■ **Material for this exercise**
-- ==== Sys2Proof/Tests/Slice0.lean ====
section
/-!
SUPPORT. Tests on fixed values: each expected result is a row of 95_test_vectors.md or a worked example of the rule named beside it.
The last part shows, for every statement with hypotheses, states and operands that meet them.
-/

namespace Sys2Proof.Tests

-- One test at a time: in parallel they hold one stack each.
set_option Elab.async false

open Sys2Proof Sys2Proof.Machine

/-! ### WellFormed: a width outside 1 to 64 is refused (30_encoding.md R74, R83) -/

theorem test_put_width : (Instr.put 0).wellFormed = false ∧ (Instr.put 65).wellFormed = false := by decide
theorem test_putsm_width : (Instr.putsm 0).wellFormed = false ∧ (Instr.putsm 65).wellFormed = false := by decide
theorem test_putss_width : (Instr.putss 0).wellFormed = false ∧ (Instr.putss 65).wellFormed = false := by decide
theorem test_putsu_width : (Instr.putsu 0).wellFormed = false ∧ (Instr.putsu 65).wellFormed = false := by decide
theorem test_getu_width : (Instr.getu 0).wellFormed = false ∧ (Instr.getu 65).wellFormed = false := by decide
theorem test_gets_width : (Instr.gets 0).wellFormed = false ∧ (Instr.gets 65).wellFormed = false := by decide
theorem test_getsm_width : (Instr.getsm 0).wellFormed = false ∧ (Instr.getsm 65).wellFormed = false := by decide
theorem test_getd_width : (Instr.getd 0).wellFormed = false ∧ (Instr.getd 65).wellFormed = false := by decide
theorem test_crcb_width : (Instr.crcb 0).wellFormed = false ∧ (Instr.crcb 65).wellFormed = false := by decide
theorem test_no_word_for_width_0 : assemble (.put 0) = none ∧ assemble (.put 12) = some 0x20B00000#32 := by decide

/-! ### Decoding: words written out from the formats of R72 and the OPs of R79, OP [31:26] first -/

theorem test_decode_nop : decode 0b000000_00000000000000000000000000#32 = .command .nop := by decide
theorem test_decode_txclr : decode 0b000001_00000000000000000000000000#32 = .command .txclr := by decide
theorem test_decode_rxclr : decode 0b000010_00000000000000000000000000#32 = .command .rxclr := by decide
theorem test_decode_dclr : decode 0b000011_00000000000000000000000000#32 = .command .dclr := by decide
theorem test_decode_crcclr : decode 0b000100_00000000000000000000000000#32 = .command .crcclr := by decide
theorem test_decode_put : decode 0b001000_001011_00000000000000000000#32 = .command (.put 12) := by decide
theorem test_decode_putsm : decode 0b001001_000011_00000000000000000000#32 = .command (.putsm 4) := by decide
theorem test_decode_putss : decode 0b001010_001110_00000000000000000000#32 = .command (.putss 15) := by decide
theorem test_decode_putsu : decode 0b001011_000111_00000000000000000000#32 = .command (.putsu 8) := by decide
theorem test_decode_pack : decode 0b001100_00000000000000000000000000#32 = .command .pack := by decide
theorem test_decode_getu : decode 0b010000_011111_00000000000000000000#32 = .command (.getu 32) := by decide
theorem test_decode_gets : decode 0b010001_000000_00000000000000000000#32 = .command (.gets 1) := by decide
theorem test_decode_getsm : decode 0b010010_001111_00000000000000000000#32 = .command (.getsm 16) := by decide
theorem test_decode_getd : decode 0b010011_100101_00000000000000000000#32 = .command (.getd 38) := by decide
theorem test_decode_seek : decode 0b010100_000000000000_11111111111111#32 = .command (.seek 16383#14) := by decide
theorem test_decode_rxput : decode 0b010101_00000000000000000000000000#32 = .command .rxput := by decide
theorem test_decode_loop : decode 0b010110_00000000000000000000000000#32 = .command .loop := by decide
theorem test_decode_frrd : decode 0b010111_000000000000000_00000011000#32 = .command (.frrd 24#11) := by decide
theorem test_decode_crcb : decode 0b011000_111111_00000000000000000000#32 = .command (.crcb 64) := by decide
theorem test_decode_crctx : decode 0b011001_00000000000000000000000000#32 = .command .crctx := by decide
theorem test_decode_verify : decode 0b011010_00000000000000000000000000#32 = .command .verify := by decide
theorem test_decode_build : decode 0b100000_00000000000000000000000000#32 = .command .build := by decide
theorem test_decode_parse :
    decode 0b100001_0000010011_001111101101_0000#32 = .command (.parse 19#10 1005#12) := by decide

/-- The rejected words of 43_control.md R182 and 95_test_vectors.md 2.5, with the reason. -/
theorem test_decode_rejects :
    decode 0x14000000#32 = .illegal (.unassignedOpcode 0x05#6) ∧ decode 0xFC000000#32 = .illegal (.unassignedOpcode 0x3F#6) ∧
    decode 0x20B00001#32 = .illegal (.reservedBit 0x08#6) ∧ decode 0x00000001#32 = .illegal (.reservedBit 0x00#6) := by decide

theorem test_table_word : decodeTableWord 32 0x84133ED0 = some (.parse 19#10 1005#12) ∧ decodeTableWord 32 0x14000000 = none := by
  decide

/-- The lines of 30_encoding.md R83. -/
theorem test_asm_text : (Instr.parse 19#10 1005#12).asmText = "PARSE 19, 1005" ∧ Instr.build.asmText = "BUILD" := by
  decide

/-! ### One command each, from 95_test_vectors.md part 2 -/

/-- The state a command leaves (every command leaves one, 60_exceptions.md R217). -/
def after (i : Instr) (s : State) : State :=
  match exec i s with
  | .next t => t
  | _ => s

/-- Reset with DIN written. -/
def withDin (v : Int) : State := { State.reset with din := BitVec.ofInt 64 v }

/-- Reset with bytes loaded by RXPUT. -/
def withRx (bs : List Byte) : State :=
  { State.reset with rxb := Memory.writeBytes [] 0 bs, rxlen := BitVec.ofNat 11 bs.length }

/-- Reset with a payload of n one bits. -/
def withOnes (n : Nat) : State := { State.reset with txb := List.replicate n true, txlen := BitVec.ofNat 14 n }

/-- Reset with the low w bits of v as payload. -/
def withTx (w v : Nat) : State := { State.reset with txb := bitsOf w v, txlen := BitVec.ofNat 14 w }

/-- What a PUT left: the bits and STATUS. -/
def put (i : Instr) (v : Int) : BitString × BitVec 32 := ((after i (withDin v)).txb, (after i (withDin v)).status)

/-- What a GET at a cursor left: DOUT as an integer, CUR and STATUS. -/
def get (i : Instr) (c : Nat) (bs : List Byte) : Int × Nat × BitVec 32 :=
  let t := after i { withRx bs with cur := BitVec.ofNat 14 c }
  (t.dout.toInt, t.cur.toNat, t.status)

/-- The empty frame of 95_test_vectors.md 2.3. -/
def emptyFrame : List Byte := [0xD3#8, 0x00#8, 0x00#8, 0x47#8, 0xEA#8, 0x4B#8]

/-- The frame of 8 one bits of 95_test_vectors.md 2.4. -/
def onesFrame : List Byte := [0xD3#8, 0x00#8, 0x01#8, 0xFF#8, 0xD7#8, 0x9D#8, 0xB5#8]

/-- The MT1005 frame of 95_test_vectors.md V1. -/
def frameV1 : List Byte :=
  [0xD3#8, 0x00#8, 0x13#8, 0x3E#8, 0xD7#8, 0xD3#8, 0x02#8, 0x02#8, 0x98#8, 0x0E#8, 0xDE#8, 0xEF#8, 0x34#8] ++
  [0xB4#8, 0xBD#8, 0x62#8, 0xAC#8, 0x09#8, 0x41#8, 0x98#8, 0x6F#8, 0x33#8, 0x36#8, 0x0B#8, 0x98#8]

■ **Prompt**
Give every entry again, exactly as it reads.

■ **Exercise result**
-- ==== Sys2Proof/Tests/Slice0.lean ====
section
/-!
SUPPORT. Tests on fixed values: each expected result is a row of 95_test_vectors.md or a worked example of the rule named beside it.
The last part shows, for every statement with hypotheses, states and operands that meet them.
-/

namespace Sys2Proof.Tests

-- One test at a time: in parallel they hold one stack each.
set_option Elab.async false

open Sys2Proof Sys2Proof.Machine

/-! ### WellFormed: a width outside 1 to 64 is refused (30_encoding.md R74, R83) -/

theorem test_put_width : (Instr.put 0).wellFormed = false ∧ (Instr.put 65).wellFormed = false := by decide
theorem test_putsm_width : (Instr.putsm 0).wellFormed = false ∧ (Instr.putsm 65).wellFormed = false := by decide
theorem test_putss_width : (Instr.putss 0).wellFormed = false ∧ (Instr.putss 65).wellFormed = false := by decide
theorem test_putsu_width : (Instr.putsu 0).wellFormed = false ∧ (Instr.putsu 65).wellFormed = false := by decide
theorem test_getu_width : (Instr.getu 0).wellFormed = false ∧ (Instr.getu 65).wellFormed = false := by decide
theorem test_gets_width : (Instr.gets 0).wellFormed = false ∧ (Instr.gets 65).wellFormed = false := by decide
theorem test_getsm_width : (Instr.getsm 0).wellFormed = false ∧ (Instr.getsm 65).wellFormed = false := by decide
theorem test_getd_width : (Instr.getd 0).wellFormed = false ∧ (Instr.getd 65).wellFormed = false := by decide
theorem test_crcb_width : (Instr.crcb 0).wellFormed = false ∧ (Instr.crcb 65).wellFormed = false := by decide
theorem test_no_word_for_width_0 : assemble (.put 0) = none ∧ assemble (.put 12) = some 0x20B00000#32 := by decide

/-! ### Decoding: words written out from the formats of R72 and the OPs of R79, OP [31:26] first -/

theorem test_decode_nop : decode 0b000000_00000000000000000000000000#32 = .command .nop := by decide
theorem test_decode_txclr : decode 0b000001_00000000000000000000000000#32 = .command .txclr := by decide
theorem test_decode_rxclr : decode 0b000010_00000000000000000000000000#32 = .command .rxclr := by decide
theorem test_decode_dclr : decode 0b000011_00000000000000000000000000#32 = .command .dclr := by decide
theorem test_decode_crcclr : decode 0b000100_00000000000000000000000000#32 = .command .crcclr := by decide
theorem test_decode_put : decode 0b001000_001011_00000000000000000000#32 = .command (.put 12) := by decide
theorem test_decode_putsm : decode 0b001001_000011_00000000000000000000#32 = .command (.putsm 4) := by decide
theorem test_decode_putss : decode 0b001010_001110_00000000000000000000#32 = .command (.putss 15) := by decide
theorem test_decode_putsu : decode 0b001011_000111_00000000000000000000#32 = .command (.putsu 8) := by decide
theorem test_decode_pack : decode 0b001100_00000000000000000000000000#32 = .command .pack := by decide
theorem test_decode_getu : decode 0b010000_011111_00000000000000000000#32 = .command (.getu 32) := by decide
theorem test_decode_gets : decode 0b010001_000000_00000000000000000000#32 = .command (.gets 1) := by decide
theorem test_decode_getsm : decode 0b010010_001111_00000000000000000000#32 = .command (.getsm 16) := by decide
theorem test_decode_getd : decode 0b010011_100101_00000000000000000000#32 = .command (.getd 38) := by decide
theorem test_decode_seek : decode 0b010100_000000000000_11111111111111#32 = .command (.seek 16383#14) := by decide
theorem test_decode_rxput : decode 0b010101_00000000000000000000000000#32 = .command .rxput := by decide
theorem test_decode_loop : decode 0b010110_00000000000000000000000000#32 = .command .loop := by decide
theorem test_decode_frrd : decode 0b010111_000000000000000_00000011000#32 = .command (.frrd 24#11) := by decide
theorem test_decode_crcb : decode 0b011000_111111_00000000000000000000#32 = .command (.crcb 64) := by decide
theorem test_decode_crctx : decode 0b011001_00000000000000000000000000#32 = .command .crctx := by decide
theorem test_decode_verify : decode 0b011010_00000000000000000000000000#32 = .command .verify := by decide
theorem test_decode_build : decode 0b100000_00000000000000000000000000#32 = .command .build := by decide
theorem test_decode_parse :
    decode 0b100001_0000010011_001111101101_0000#32 = .command (.parse 19#10 1005#12) := by decide

/-- The rejected words of 43_control.md R182 and 95_test_vectors.md 2.5, with the reason. -/
theorem test_decode_rejects :
    decode 0x14000000#32 = .illegal (.unassignedOpcode 0x05#6) ∧ decode 0xFC000000#32 = .illegal (.unassignedOpcode 0x3F#6) ∧
    decode 0x20B00001#32 = .illegal (.reservedBit 0x08#6) ∧ decode 0x00000001#32 = .illegal (.reservedBit 0x00#6) := by decide

theorem test_table_word : decodeTableWord 32 0x84133ED0 = some (.parse 19#10 1005#12) ∧ decodeTableWord 32 0x14000000 = none := by
  decide

/-- The lines of 30_encoding.md R83. -/
theorem test_asm_text : (Instr.parse 19#10 1005#12).asmText = "PARSE 19, 1005" ∧ Instr.build.asmText = "BUILD" := by
  decide

/-! ### One command each, from 95_test_vectors.md part 2 -/

/-- The state a command leaves (every command leaves one, 60_exceptions.md R217). -/
def after (i : Instr) (s : State) : State :=
  match exec i s with
  | .next t => t
  | _ => s

/-- Reset with DIN written. -/
def withDin (v : Int) : State := { State.reset with din := BitVec.ofInt 64 v }

/-- Reset with bytes loaded by RXPUT. -/
def withRx (bs : List Byte) : State :=
  { State.reset with rxb := Memory.writeBytes [] 0 bs, rxlen := BitVec.ofNat 11 bs.length }

/-- Reset with a payload of n one bits. -/
def withOnes (n : Nat) : State := { State.reset with txb := List.replicate n true, txlen := BitVec.ofNat 14 n }

/-- Reset with the low w bits of v as payload. -/
def withTx (w v : Nat) : State := { State.reset with txb := bitsOf w v, txlen := BitVec.ofNat 14 w }

/-- What a PUT left: the bits and STATUS. -/
def put (i : Instr) (v : Int) : BitString × BitVec 32 := ((after i (withDin v)).txb, (after i (withDin v)).status)

/-- What a GET at a cursor left: DOUT as an integer, CUR and STATUS. -/
def get (i : Instr) (c : Nat) (bs : List Byte) : Int × Nat × BitVec 32 :=
  let t := after i { withRx bs with cur := BitVec.ofNat 14 c }
  (t.dout.toInt, t.cur.toNat, t.status)

/-- The empty frame of 95_test_vectors.md 2.3. -/
def emptyFrame : List Byte := [0xD3#8, 0x00#8, 0x00#8, 0x47#8, 0xEA#8, 0x4B#8]

/-- The frame of 8 one bits of 95_test_vectors.md 2.4. -/
def onesFrame : List Byte := [0xD3#8, 0x00#8, 0x01#8, 0xFF#8, 0xD7#8, 0x9D#8, 0xB5#8]

/-- The MT1005 frame of 95_test_vectors.md V1. -/
def frameV1 : List Byte :=
  [0xD3#8, 0x00#8, 0x13#8, 0x3E#8, 0xD7#8, 0xD3#8, 0x02#8, 0x02#8, 0x98#8, 0x0E#8, 0xDE#8, 0xEF#8, 0x34#8] ++
  [0xB4#8, 0xBD#8, 0x62#8, 0xAC#8, 0x09#8, 0x41#8, 0x98#8, 0x6F#8, 0x33#8, 0x36#8, 0x0B#8, 0x98#8]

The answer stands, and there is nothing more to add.